Starting with the first line and ending with the line that holds "SNAP_MUTE, Table 2.12", repeat the material exactly.

(Excerpted data Opens)

def clkTabRegs0 : List RegRow := [
  ⟨0x040, 0, 1, [.of 2 2 .rw 0, .of 1 0 .rw 0 (.recode [(3, 2)])]⟩, -- CORE, Table 2.8
  ⟨0x044, 0, 1, [.of 6 0 .rws 0]⟩, -- REF_SEL, Table 2.9
  ⟨0x048, 0, 1, [.of 31 29 .ro 0, .of 15 0 .ro 0]⟩, -- PLL_STAT, Table 2.10
  ⟨0x04C, 0, 1, [.of 15 4 .rws 0x064, .of 0 0 .rws 0]⟩, -- RELOCK, Table 2.11
  ⟨0x050, 0, 1, [.of 19 0 .rws 0x00020]⟩, -- SNAP_MUTE, Table 2.12
  ⟨0x054, 0, 1, [.of 19 0 .rws 0x001e0]⟩, -- SNAP_RETURN, Table 2.12
  ⟨0x058, 0, 1, [.of 2 2 .rws 0, .of 1 0 .rws 0]⟩, -- WCLK_OUT, Table 2.13
  ⟨0x05C, 0, 1, [.of 15 0 .rc 0]⟩, -- HOLD_CNT, Table 2.14
  ⟨0x060, 0, 1, [.of 31 0 .ro 0]⟩, -- HOLD_TIME, Table 2.14
  ⟨0x100, 8, 43, [.of 15 12 .rw 8, .ofRule 3 1 .rw .monRatio (.recode [(7, 6)]), .of 0 0 .rw 1]⟩, -- MON_CFG, Table 2.15
  ⟨0x104, 8, 43, [.of 31 30 .ro 0, .of 29 25 .ro 0x1f, .of 15 0 .ro 0]⟩, -- MON_STAT, Table 2.16
  ⟨0x300, 4, 43, [.of 31 16 .rc 0, .of 15 0 .rc 0]⟩ -- MON_CNT, Table 2.17
  ]
/-- Pages of `CLK` (02_clocks_and_time.md). -/
def clkTab : PageBlock := ⟨0x003, 1, 0xFF, 0x3, clkTabRegs0⟩

def timeTabRegs0 : List RegRow := [
  ⟨0x040, 0, 1, [.viewOf 31 0 .ro]⟩, -- SYSCNT_LO, Table 2.19
  ⟨0x044, 0, 1, [.of 31 0 .ro 0]⟩, -- SYSCNT_HI, Table 2.19
  ⟨0x048, 0, 1, [.viewOf 31 0 .ro]⟩, -- TICKCNT_LO, Table 2.19
  ⟨0x04C, 0, 1, [.of 15 0 .ro 0]⟩, -- TICKCNT_HI, Table 2.19
  ⟨0x050, 0, 1, [.of 31 0 .ro 0]⟩, -- TICK_SYSCNT_LO, Table 2.19
  ⟨0x054, 0, 1, [.of 31 0 .ro 0]⟩, -- TICK_SYSCNT_HI, Table 2.19
  ⟨0x058, 0, 1, [.of 12 4 .ro 0, .of 3 3 .ro 0, .of 2 2 .ro 0, .of 1 1 .ro 0, .viewOf 0 0 .ro]⟩, -- STATUS, Table 2.20
  ⟨0x05C, 0, 1, [.of 3 3 .wo 0, .of 2 2 .rw 1, .of 1 0 .rw 0 (.recode [(3, 0)])]⟩, -- ENS_CTRL, Table 2.21
  ⟨0x060, 0, 1, [.of 19 0 .rw 0]⟩, -- ENS_COMP, Table 2.22
  ⟨0x064, 0, 1, [.of 31 16 .rc 0, .of 15 0 .ro 0]⟩, -- ENS_STAT, Table 2.22
  ⟨0x068, 0, 1, [.viewOf 9 9 .ro, .viewOf 8 0 .ro]⟩, -- ENS_INDEX, Table 2.22
  ⟨0x100, 64, 8, [.of 2 2 .rws 0, .of 1 1 .rws 0, .of 0 0 .rws 0]⟩ -- GRP_CTRL, Table 5.5
  ]
def timeTabRegs1 : List RegRow := [
  ⟨0x104, 64, 8, [.of 31 0 .rws 0]⟩, -- GRP_MEMBERS_LO, Table 5.6
  ⟨0x108, 64, 8, [.of 31 0 .rws 0]⟩, -- GRP_MEMBERS_HI, Table 5.6
  ⟨0x10C, 64, 8, [.of 23 0 .rws 0x030000]⟩, -- GRP_DELAY, Table 5.6
  ⟨0x110, 64, 8, [.of 19 0 .rws 0x00030]⟩, -- GRP_SNOW, Table 5.6
  ⟨0x114, 64, 8, [.viewOf 31 31 .ro, .viewOf 30 28 .ro, .viewOf 27 16 .ro, .viewOf 15 0 .ro]⟩, -- GRP_STAT, Table 5.7
  ⟨0x118, 64, 8, [.of 31 0 .rc 0]⟩, -- GRP_LATE_CNT, Table 5.7
  ⟨0x11C, 64, 8, [.of 15 0 .rc 0]⟩, -- GRP_TS_LOST, Table 5.7
  ⟨0x120, 64, 8, [.of 2 2 .w1c 0, .of 1 1 .w1c 0, .of 0 0 .w1c 0]⟩, -- GRP_ERR, Table 5.8
  ⟨0x124, 64, 8, [.of 6 0 .w1c 0]⟩, -- GRP_EVT_STATUS, R127
  ⟨0x128, 64, 8, [.of 6 0 .rw 0]⟩ -- GRP_EVT_ENABLE, R127
  ]
/-- Pages of `TIME` (02_clocks_and_time.md). -/
def timeTab : PageBlock := ⟨0x004, 1, 0x3F, 0x1, timeTabRegs0 ++ timeTabRegs1⟩

def fuseTabRegs0 : List RegRow := [
  ⟨0x040, 0, 1, [.viewOf 1 1 .ro, .viewOf 0 0 .ro]⟩, -- LIFE, Table 17.11
  ⟨0x044, 0, 1, [.viewOf 31 31 .ro, .viewOf 24 16 .ro, .viewOf 8 8 .ro, .viewOf 5 4 .ro, .viewOf 3 3 .ro]⟩, -- OPTS, Table 17.11
  ⟨0x048, 4, 8, [.viewOf 31 0 .ro]⟩, -- KEY_HASH, Table 17.11
  ⟨0x068, 0, 1, [.of 31 24 .wo 0, .of 8 0 .wo 0]⟩, -- PROG, Table 17.11
  ⟨0x06C, 0, 1, [.of 31 31 .ro 0]⟩, -- PROG_STAT, Table 17.11
  ⟨0x080, 4, 16, [.viewOf 31 0 .ro]⟩ -- RAW, Table 17.11
  ]
/-- Pages of `FUSE` (17_boot_images_recovery.md). -/
def fuseTab : PageBlock := ⟨0x005, 1, 0x0, 0x7, fuseTabRegs0⟩

def bootTabRegs0 : List RegRow := [
  ⟨0x040, 0, 1, [.of 0 0 .rw 0]⟩, -- CFG, Table 17.10
  ⟨0x044, 0, 1, [.of 7 7 .wo 0, .of 6 6 .wo 0, .of 5 5 .wo 0, .of 4 4 .wo 0, .of 1 0 .rw 2 (.recode [(0, 2), (3, 2)])]⟩, -- LOAD_CTRL, Table 17.10
  ⟨0x048, 0, 1, [.of 31 24 .wo 0, .of 2 2 .wo 0, .of 1 1 .wo 0, .of 0 0 .wo 0]⟩, -- CTRL, Table 17.10
  ⟨0x04C, 0, 1, [.of 6 0 .rw 0]⟩, -- LOAD_PAGE, Table 17.10
  ⟨0x050, 0, 1, [.of 31 29 .ro 0, .of 28 27 .ro 0, .of 26 26 .ro 0, .of 25 24 .ro 0, .of 23 16 .ro 0]⟩, -- LOAD_STAT, Table 17.10
  ⟨0x054, 0, 1, [.of 31 0 .ro 0]⟩, -- SUPP_VER, Table 17.10
  ⟨0x058, 0, 1, [.of 31 0 .ro 0]⟩, -- SVC_VER, Table 17.10
  ⟨0x05C, 0, 1, [.viewOf 31 16 .ro, .of 15 0 .ro 0]⟩, -- EPOCHS, Table 17.10
  ⟨0x060, 0, 1, [.of 31 30 .ro 0]⟩, -- SVC_STAT, Table 17.10
  ⟨0x800, 4, 512, [.of 31 0 .wo 0]⟩ -- WINDOW, Table 17.10
  ]
/-- Pages of `BOOT` (17_boot_images_recovery.md). -/
def bootTab : PageBlock := ⟨0x006, 1, 0x3F, 0xF, bootTabRegs0⟩

def dbgTabRegs0 : List RegRow := [
  ⟨0x040, 0, 1, [.of 0 0 .rw 0]⟩, -- CTRL, Table 17.11
  ⟨0x044, 0, 1, [.viewOf 2 2 .ro, .of 1 1 .ro 0, .of 0 0 .ro 0]⟩ -- STATUS, Table 17.11
  ]
/-- Pages of `DBG` (17_boot_images_recovery.md). -/
def dbgTab : PageBlock := ⟨0x007, 1, 0x0, 0x1, dbgTabRegs0⟩

def cpTabRegs0 : List RegRow := [
  ⟨0x040, 0, 1, [.of 4 4 .rw 0, .of 3 3 .rw 1, .of 2 2 .rw 1, .of 1 1 .rw 0, .of 0 0 .rw 0]⟩, -- IRQ_CFG, Table 14.12
  ⟨0x044, 0, 1, [.viewOf 2 2 .ro, .viewOf 1 1 .ro, .viewOf 0 0 .ro]⟩, -- IRQ_STAT, Table 14.12
  ⟨0x048, 0, 1, [.viewOf 31 30 .ro, .viewOf 29 29 .ro]⟩, -- SESSION, Table 14.12
  ⟨0x04C, 0, 1, [.viewOf 31 0 .ro]⟩, -- HOST_ID, Table 14.12
  ⟨0x050, 0, 1, [.viewOf 31 16 .ro, .viewOf 15 0 .ro]⟩, -- LEASE, Table 14.12
  ⟨0x054, 0, 1, [.viewOf 31 16 .ro, .viewOf 15 0 .ro]⟩, -- SEQ, Table 14.12
  ⟨0x058, 0, 1, [.viewOf 20 16 .ro, .viewOf 12 8 .ro, .viewOf 4 0 .ro]⟩, -- CREDITS, Table 14.12
  ⟨0x05C, 0, 1, [.of 31 0 .ro 0]⟩, -- RX_CNT, Table 14.12
  ⟨0x060, 0, 1, [.of 31 16 .rc 0, .of 15 0 .rc 0]⟩, -- ERR_CNT0, Table 14.12
  ⟨0x064, 0, 1, [.of 31 16 .rc 0, .of 15 0 .rc 0]⟩, -- ERR_CNT1, Table 14.12
  ⟨0x068, 0, 1, [.of 31 16 .rc 0, .of 15 8 .rc 0, .of 7 0 .rc 0]⟩, -- ERR_CNT2, Table 14.12
  ⟨0x06C, 0, 1, [.of 31 16 .rc 0, .of 15 0 .rc 0]⟩ -- SES_CNT, Table 14.12
  ]
def cpTabRegs1 : List RegRow := [
  ⟨0x070, 0, 1, [.viewOf 10 10 .rw, .viewOf 7 7 .rw, .viewOf 6 0 .rw]⟩ -- XPORT, Table 14.12
  ]
/-- Pages of `CP` (14_control_ports.md). -/
def cpTab : PageBlock := ⟨0x008, 4, 0x1F, 0x0, cpTabRegs0 ++ cpTabRegs1⟩

def ringTabRegs0 : List RegRow := [
  ⟨0x040, 0, 1, [.viewOf 28 16 .ro, .viewOf 12 0 .ro]⟩, -- GRAN_A, Table 16.6
  ⟨0x044, 0, 1, [.of 25 13 .ro 0, .of 12 0 .ro 0]⟩, -- GRAN_B, Table 16.6
  ⟨0x048, 4, 2, [.of 31 0 .ro 0]⟩, -- CAP_T0, Table 16.6
  ⟨0x050, 4, 2, [.of 31 0 .ro 0]⟩, -- CAP_LOSTTICK, Table 16.6
  ⟨0x058, 0, 1, [.of 27 16 .rw 0x100, .of 11 0 .rw 0x100]⟩, -- INJ_CFG, Table 16.6
  ⟨0x05C, 0, 1, [.of 31 16 .rc 0, .of 15 0 .rc 0]⟩, -- INJ_CNT, Table 16.6
  ⟨0x060, 0, 1, [.of 31 0 .w1c 0]⟩, -- WM_STATUS, Table 16.6
  ⟨0x064, 0, 1, [.of 31 0 .rw 0]⟩, -- WM_ENABLE, Table 16.6
  ⟨0x068, 0, 1, [.of 12 0 .ro 0]⟩, -- GRAN_C, Table 16.6
  ⟨0x100, 16, 32, [.viewOf 31 31 .rw, .viewOf 30 30 .rw, .viewOf 23 20 .rw, .viewOf 16 8 .rw, .viewOf 7 0 .ro]⟩, -- RING_CFG, Table 16.6
  ⟨0x104, 16, 32, [.viewOf 31 0 .rw]⟩, -- RING_PROD, Table 16.6
  ⟨0x108, 16, 32, [.viewOf 31 0 .rw]⟩ -- RING_CONS, Table 16.6
  ]
def ringTabRegs1 : List RegRow := [
  ⟨0x10C, 16, 32, [.viewOf 31 16 .rc, .viewOf 15 0 .rw]⟩ -- RING_WM, Table 16.6
  ]
/-- Pages of `RING` (16_rings_events_books.md). -/
def ringTab : PageBlock := ⟨0x00C, 1, 0x7, 0x3, ringTabRegs0 ++ ringTabRegs1⟩

def txnTabRegs0 : List RegRow := [
  ⟨0x040, 0, 1, [.of 15 0 .rw 0x03e8]⟩, -- CFG, Table 15.9
  ⟨0x044, 0, 1, [.viewOf 22 16 .ro, .viewOf 15 8 .ro, .viewOf 7 0 .ro]⟩, -- BIBS, Table 15.9
  ⟨0x048, 0, 1, [.viewOf 31 16 .ro, .viewOf 15 0 .ro]⟩, -- STAGING, Table 15.9
  ⟨0x04C, 0, 1, [.of 31 0 .ro 0]⟩, -- COMMIT_CNT, Table 15.9
  ⟨0x050, 0, 1, [.of 31 16 .rc 0, .of 15 0 .rc 0]⟩, -- ABORT_CNT, Table 15.9
  ⟨0x054, 0, 1, [.of 31 16 .ro 0, .of 15 8 .ro 0, .of 5 4 .ro 0]⟩, -- LAST_ABORT, Table 15.9
  ⟨0x058, 0, 1, [.of 9 0 .ro 0]⟩, -- LAST_PAGE, Table 15.9
  ⟨0x100, 8, 64, [.viewOf 31 16 .ro, .viewOf 15 13 .ro, .viewOf 9 8 .ro, .viewOf 7 6 .ro]⟩, -- SLOT_A, Table 15.9
  ⟨0x104, 8, 64, [.viewOf 31 24 .ro, .viewOf 13 0 .ro]⟩ -- SLOT_B, Table 15.9
  ]
/-- Pages of `TXN` (15_transactions_and_hosts.md). -/
def txnTab : PageBlock := ⟨0x00D, 1, 0x7, 0x0, txnTabRegs0⟩

def crcTabRegs0 : List RegRow := [
  ⟨0x040, 128, 26, [.viewOf 9 9 .rw, .viewOf 8 8 .rw, .viewOf 5 0 .rw]⟩, -- CFG, Table 12.4
  ⟨0x044, 128, 26, [.viewOf 31 0 .rw]⟩, -- POLY, Table 12.4
  ⟨0x048, 128, 26, [.viewOf 31 0 .rw]⟩, -- INIT, Table 12.4
  ⟨0x04C, 128, 26, [.viewOf 31 0 .rw]⟩, -- XOROUT, Table 12.4
  ⟨0x050, 128, 26, [.of 0 0 .wo 0]⟩, -- CTRL, Table 12.4
  ⟨0x054, 128, 26, [.viewOf 31 31 .ro]⟩, -- STATUS, Table 12.4
  ⟨0x058, 128, 26, [.viewOf 31 0 .ro]⟩, -- COUNT, Table 12.4
  ⟨0x05C, 128, 26, [.viewOf 31 0 .ro]⟩, -- RESULT, Table 12.4
  ⟨0x060, 128, 26, [.viewOf 31 0 .ro]⟩, -- RAW, Table 12.4
  ⟨0x064, 128, 26, [.of 7 0 .wo 0]⟩, -- DATA8, Table 12.4
  ⟨0x068, 128, 26, [.of 15 0 .wo 0]⟩, -- DATA16, Table 12.4
  ⟨0x06C, 128, 26, [.of 31 0 .wo 0]⟩ -- DATA32, Table 12.4
  ]
def crcTabRegs1 : List RegRow := [
  ⟨0x070, 128, 26, [.viewOf 31 31 .rw, .viewOf 30 28 .ro, .viewOf 1 0 .ro]⟩ -- OWN, Table 12.4
  ]
/-- Pages of `CRC` (12_crc_engines.md). -/
def crcTab : PageBlock := ⟨0x00E, 1, 0x0, 0x3, crcTabRegs0 ++ crcTabRegs1⟩

def dumpTabRegs0 : List RegRow := [
  ⟨0x040, 0, 1, [.of 1 1 .wo 0, .of 0 0 .wo 0]⟩, -- CTRL, Table 17.11
  ⟨0x044, 0, 1, [.of 31 30 .ro 0, .of 23 16 .ro 0, .of 15 0 .ro 0]⟩, -- STATUS, Table 17.11
  ⟨0x048, 0, 1, [.of 31 0 .ro 0]⟩, -- LEN, Table 17.11
  ⟨0x04C, 0, 1, [.of 15 0 .rc 0]⟩ -- LOST_CNT, Table 17.11
  ]
/-- Pages of `DUMP` (17_boot_images_recovery.md). -/
def dumpTab : PageBlock := ⟨0x00F, 1, 0x3, 0x0, dumpTabRegs0⟩

def fabTabRegs0 : List RegRow := [
  ⟨0x040, 0, 1, [.of 4 4 .rw 0, .of 0 0 .rws 0]⟩, -- CTRL, Table 7.8
  ⟨0x044, 0, 1, [.of 0 0 .rws 0]⟩, -- SWAP, Table 7.8
  ⟨0x048, 0, 1, [.of 16 16 .rws 0, .of 11 0 .rws 0x040]⟩, -- XOVER, Table 7.8
  ⟨0x04C, 0, 1, [.of 19 0 .rws 0x00020]⟩, -- START_GLIDE, Table 7.8
  ⟨0x050, 0, 1, [.of 31 30 .ro 0, .of 29 29 .ro 0, .of 28 28 .ro 0, .of 27 27 .ro 0, .of 26 26 .ro 0, .of 25 25 .ro 0, .of 24 24 .ro 0, .of 11 0 .ro 0]⟩, -- STAT, Table 7.9
  ⟨0x054, 0, 1, [.of 0 0 .wo 0]⟩, -- COPY, Table 7.9
  ⟨0x058, 0, 1, [.of 0 0 .wo 0]⟩, -- CHECK, Table 7.9
  ⟨0x05C, 0, 1, [.viewOf 15 0 .ro]⟩, -- LIMIT, Table 7.10
  ⟨0x060, 0, 1, [.of 31 31 .ro 0, .of 30 30 .ro 0, .of 15 0 .ro 0]⟩, -- CHECK_COST, Table 7.10
  ⟨0x064, 0, 1, [.of 8 0 .ro 0]⟩, -- CROSSING, Table 7.10
  ⟨0x068, 0, 1, [.of 15 0 .ro 0]⟩, -- RUN_COST, Table 7.10
  ⟨0x070, 0, 1, [.of 15 0 .rc 0]⟩ -- GATE_MISS_CNT, Table 7.11
  ]
def fabTabRegs1 : List RegRow := [
  ⟨0x074, 0, 1, [.of 31 0 .ro 0]⟩, -- GATE_LAST, Table 7.11
  ⟨0x078, 0, 1, [.of 31 28 .ro 0, .of 19 16 .ro 0, .of 9 0 .ro 0]⟩, -- GATE_INFO, Table 7.11
  ⟨0x07C, 0, 1, [.of 15 0 .rc 0]⟩, -- MAX_LOAD, Table 7.11
  ⟨0x080, 4, 8, [.of 19 16 .ro 0, .of 15 0 .ro 0]⟩ -- STAGE_COST, Table 7.10
  ]
/-- Pages of `FAB` (07_fabric_schedule.md). -/
def fabTab : PageBlock := ⟨0x010, 1, 0x7F, 0xF, fabTabRegs0 ++ fabTabRegs1⟩

def mixTabRegs0 : List RegRow := [
  ⟨0x040, 0, 1, [.of 19 0 .rws 0x00030]⟩, -- DEF_GLIDE, Table 8.12
  ⟨0x100, 8, 64, [.of 31 30 .rws 0 (.recode [(3, 0)]), .of 29 29 .rws 0, .of 28 20 .rws 0x030 (.recode [(0, 1)]), .of 19 0 .rws 0x00030]⟩, -- BUS_CFG, Table 8.12
  ⟨0x104, 8, 64, [.viewOf 27 16 .ro, .viewOf 15 0 .ro]⟩ -- BUS_STAT, Table 8.12
  ]
/-- Pages of `MIX` (08_mixing_and_processing.md). -/
def mixTab : PageBlock := ⟨0x011, 1, 0x3, 0x0, mixTabRegs0⟩

def procTabRegs0 : List RegRow := [
  ⟨0x040, 0, 1, [.of 31 16 .ro 0x1000, .of 15 0 .ro 0x0400]⟩, -- POOL_A, Table 8.15
  ⟨0x044, 0, 1, [.of 31 16 .ro 0x0100, .of 15 0 .ro 0x0200]⟩, -- POOL_B, Table 8.15
  ⟨0x048, 0, 1, [.viewOf 28 16 .ro, .viewOf 12 0 .ro]⟩, -- DLY_GRAN, Table 8.15
  ⟨0x04C, 0, 1, [.viewOf 9 0 .ro]⟩ -- DLY_LINES, Table 8.15
  ]
/-- Pages of `PROC` (08_mixing_and_processing.md). -/
def procTab : PageBlock := ⟨0x012, 1, 0x3, 0x1, procTabRegs0⟩

def asrcTabRegs0 : List RegRow := [
  ⟨0x040, 0, 1, [.of 19 0 .rws 0x00030]⟩, -- GLIDE_IN, Table 5.10
  ⟨0x044, 4, 2, [.viewOf 31 0 .ro]⟩, -- LOCKED, Table 5.10
  ⟨0x100, 16, 64, [.of 12 8 .rws 0, .of 6 6 .rws 0, .of 5 5 .rws 0, .of 4 4 .rws 0, .of 0 0 .rws 0]⟩, -- CH_CFG, Table 5.11
  ⟨0x104, 16, 64, [.of 31 29 .ro 0, .viewOf 28 28 .ro, .of 24 20 .ro 0x1f]⟩, -- CH_STAT, Table 5.12
  ⟨0x108, 16, 64, [.of 31 0 .ro 0]⟩, -- CH_RATIO, Table 5.12
  ⟨0x10C, 16, 64, [.of 31 16 .rc 0, .of 15 0 .rc 0]⟩ -- CH_CNT, Table 5.12
  ]
/-- Pages of `ASRC` (05_alignment_and_rate_conversion.md). -/
def asrcTab : PageBlock := ⟨0x013, 1, 0xF, 0x0, asrcTabRegs0⟩

def jackTabRegs0 : List RegRow := [
  ⟨0x040, 0, 1, [.viewOf 19 0 .ro]⟩, -- LEVELS, Table 9.12
  ⟨0x044, 0, 1, [.of 31 16 .rc 0, .of 15 0 .rc 0]⟩, -- CNT, Table 9.12
  ⟨0x048, 0, 1, [.of 19 0 .w1c 0]⟩, -- CHANGED, Table 9.12
  ⟨0x100, 8, 20, [.of 24 24 .rws 1, .of 16 16 .rws 0, .of 15 8 .rws 0x64 (.recode [(0, 1)]), .of 7 0 .rws 0x02 (.recode [(0, 1)])]⟩, -- JCFG, Table 9.12
  ⟨0x104, 8, 20, [.of 31 28 .ro 0, .of 27 27 .ro 0, .of 15 0 .ro 0]⟩, -- JSTAT, Table 9.12
  ⟨0x200, 8, 64, [.of 31 31 .rws 0, .of 30 28 .rws 0 (.recode [(5, 0), (6, 0), (7, 0)]), .of 20 16 .rws 0 (.atMost 19), .of 15 0 .rws 0]⟩, -- RULE_A, Table 9.12
  ⟨0x204, 8, 64, [.of 31 31 .rws 0, .of 27 16 .rws 0, .of 15 0 .rws 0x8000 .gain]⟩ -- RULE_B, Table 9.12
  ]
/-- Pages of `JACK` (09_line_headphone_jacks.md). -/
def jackTab : PageBlock := ⟨0x014, 1, 0xF, 0x0, jackTabRegs0⟩

def ampsysTabRegs0 : List RegRow := [
  ⟨0x040, 0, 1, [.of 5 5 .rws 0, .of 4 4 .rws 0, .of 2 2 .rws 1, .of 1 1 .rws 0, .of 0 0 .rws 0]⟩, -- CFG, Table 10.9
  ⟨0x044, 0, 1, [.of 29 28 .rws 0, .of 27 26 .rws 1, .of 24 24 .rws 1, .of 19 16 .rws 2, .of 8 0 .rws 0x0dc (.between 90 260)]⟩, -- SAG, Table 10.9
  ⟨0x048, 0, 1, [.of 31 16 .ro 0, .of 15 0 .ro 0]⟩, -- PVDD, Table 10.9
  ⟨0x04C, 0, 1, [.viewOf 3 3 .ro, .of 2 2 .ro 0, .of 1 1 .ro 0, .of 0 0 .ro 0]⟩ -- STATUS, Table 10.9
  ]
/-- Pages of `AMPSYS` (10_speaker_amplifier.md). -/
def ampsysTab : PageBlock := ⟨0x015, 1, 0x3F, 0x0, ampsysTabRegs0⟩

(Excerpted data Closes)

§ **Response box**
def clkTabRegs0 : List RegRow := [
  ⟨0x040, 0, 1, [.of 2 2 .rw 0, .of 1 0 .rw 0 (.recode [(3, 2)])]⟩, -- CORE, Table 2.8
  ⟨0x044, 0, 1, [.of 6 0 .rws 0]⟩, -- REF_SEL, Table 2.9
  ⟨0x048, 0, 1, [.of 31 29 .ro 0, .of 15 0 .ro 0]⟩, -- PLL_STAT, Table 2.10
  ⟨0x04C, 0, 1, [.of 15 4 .rws 0x064, .of 0 0 .rws 0]⟩, -- RELOCK, Table 2.11
  ⟨0x050, 0, 1, [.of 19 0 .rws 0x00020]⟩, -- SNAP_MUTE, Table 2.12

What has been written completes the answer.